*** Block opens ***

/-- The KV region of a die of a job (R215): the job's first GEN region, in the order of its manifest, that the die owns and
that holds the job's pages (log 19). -/
def kvRegion (s : State) (j die : Nat) : Option (Nat × Nat) :=
  match getJob s j, genOf s j with
  | some x, some g => x.regions.find? fun r => match regionOf s r.1 r.2 with
    | some e => decide (e.cls = 0) && decide (e.owner = die) && decide (g.pages * 4096 * g.posLines ≤ e.len)
    | none => false
  | _, _ => none

/-- The token-list region of a job (R215): its first WRITABLE GEN region, in the order of its manifest, that a die owns, that
holds 256 bytes a page and that is no KV region (log 19). -/
def tokenRegion (s : State) (j : Nat) : Option (Nat × Nat) :=
  match getJob s j, genOf s j with
  | some x, some g => x.regions.find? fun r => match regionOf s r.1 r.2 with
    | some e => decide (e.cls = 0) && decide (e.owner < 56) && !e.sealed && decide (g.pages * 256 ≤ e.len)
        && decide (kvRegion s j e.owner ≠ some r)
    | none => false
  | _, _ => none

/-- Puts the token identifier of a position of a page at its place in the token-list region (R215). -/
def listToken (j page pos tok : Nat) (s : State) : State :=
  match tokenRegion s j, genOf s j with
  | some (rd, h), some g => writePlace rd h ((page - g.pageBase) * 256 + 4 * (pos % 64)) (leBytes 4 tok) s
  | _, _ => s

/-- Records the token of a position at its page, with the epoch of the step that computes it (R215, R219). -/
def putToken (r : Req) (epoch pos tok : Nat) (s : State) : State :=
  match r.pages[pos / 64]? with
  | none => s
  | some p => match getPage s p with
    | none => s
    | some x =>
      if x.shared then s
      else listToken r.job p pos tok (setPage p { x with tokens := tabIns (pos % 64) tok x.tokens, epoch := epoch } s)

/-! ## The prefix tree (R219 to R221) -/

/-- The root's node number. -/
def rootNode : Nat := 0x400000

/-- fingerprint of R220. -/
def fingerprint (scope epoch parent : Nat) (toks : List Nat) : W64 :=
  toks.foldl (fun f t => mix64 (f ^^^ BitVec.ofNat 64 t))
    (mix64 (mix64 (BitVec.ofNat 64 (epoch * 2 ^ 16) ^^^ BitVec.ofNat 64 scope) ^^^ BitVec.ofNat 64 parent))

/-- The node of epoch `e` that matches 64 tokens under a parent (R220). -/
def matchNode (s : State) (j e parent : Nat) (toks : List Nat) : Option (Nat × Node) :=
  s.gen.nodes.find? fun n =>
    decide (n.2.scope = j) && decide (n.2.parent.getD rootNode = parent)
      && decide (n.2.fingerprint = fingerprint j e parent toks) && decide (n.2.epoch = e)
      && decide ((getPage s n.2.page).map pageTokens = some (toks.map some))

/-- Walks the tree from a node through prompt pages: the nodes matched, in order. -/
def walkTree (s : State) (j : Nat) : Nat → Nat → List Nat → List (Nat × Node)
  | 0, _, _ => []
  | k + 1, parent, toks =>
    match matchNode s j (epochInForce s j) parent (toks.take 64) with
    | some n => n :: walkTree s j k n.1 (toks.drop 64)
    | none => []

/-- Changes a node. -/
def modNode (n : Nat) (f : Node → Node) (s : State) : State :=
  match tabFind n s.gen.nodes with
  | some x => { s with gen := { s.gen with nodes := tabIns n (f x) s.gen.nodes } }
  | none => s

/-- Whether a leaf may be evicted (R221). -/
def evictable (s : State) (n : Node) : Bool :=
  decide (n.children = 0) && !n.pin && decide ((getPage s n.page).map (·.refs) = some 1)

/-- Whether leaf `a` is evicted before leaf `b` (R221): epoch not in force, then the oldest use, then the lower number. -/
def evictBefore (s : State) (a b : Nat × Node) : Bool :=
  let dead := fun (n : Node) => decide (n.epoch ≠ epochInForce s n.scope)
  let age := fun (n : Node) => (s.tk.tick + 2 ^ 40 - n.lastUse) % 2 ^ 40
  if dead a.2 ≠ dead b.2 then dead a.2
  else if age a.2 ≠ age b.2 then decide (age b.2 < age a.2)
  else decide (a.1 < b.1)

/-- The leaf to evict among those that satisfy `ok`. -/
def chooseLeaf (s : State) (ok : Nat × Node → Bool) : Option (Nat × Node) :=
  (s.gen.nodes.filter fun n => ok n && evictable s n.2).foldl (fun b n =>
    match b with
    | some x => if evictBefore s n x then some n else b
    | none => some n) none

/-- NODES, the partition's share of nodes (R386). -/
def nodeShare (s : State) (p : Nat) : Nat := ptFld (ptEntry s p) 7 62 40

/-- The bucket of a fingerprint, one head per node of the partition's share (R219): FINGERPRINT modulo the share (DESIGN CHOICE,
log 104). -/
def bucketKey (s : State) (p : Nat) (f : W64) : Nat := 2 ^ 23 * p + f.toNat % max 1 (nodeShare s p)

/-- Puts a node in use, at the head of its bucket chain (R219). -/
def linkNode (no : Nat) (x : Node) (s : State) : State :=
  let b := bucketKey s (x.scope / 4096) x.fingerprint
  { s with gen := { s.gen with nodes := tabIns no { x with hnext := tabFind b s.gen.buckets } s.gen.nodes,
                               buckets := tabIns b no s.gen.buckets } }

*** Block closes ***

Scan the records for lines with the word "evicted". Report how many, with no other words.

2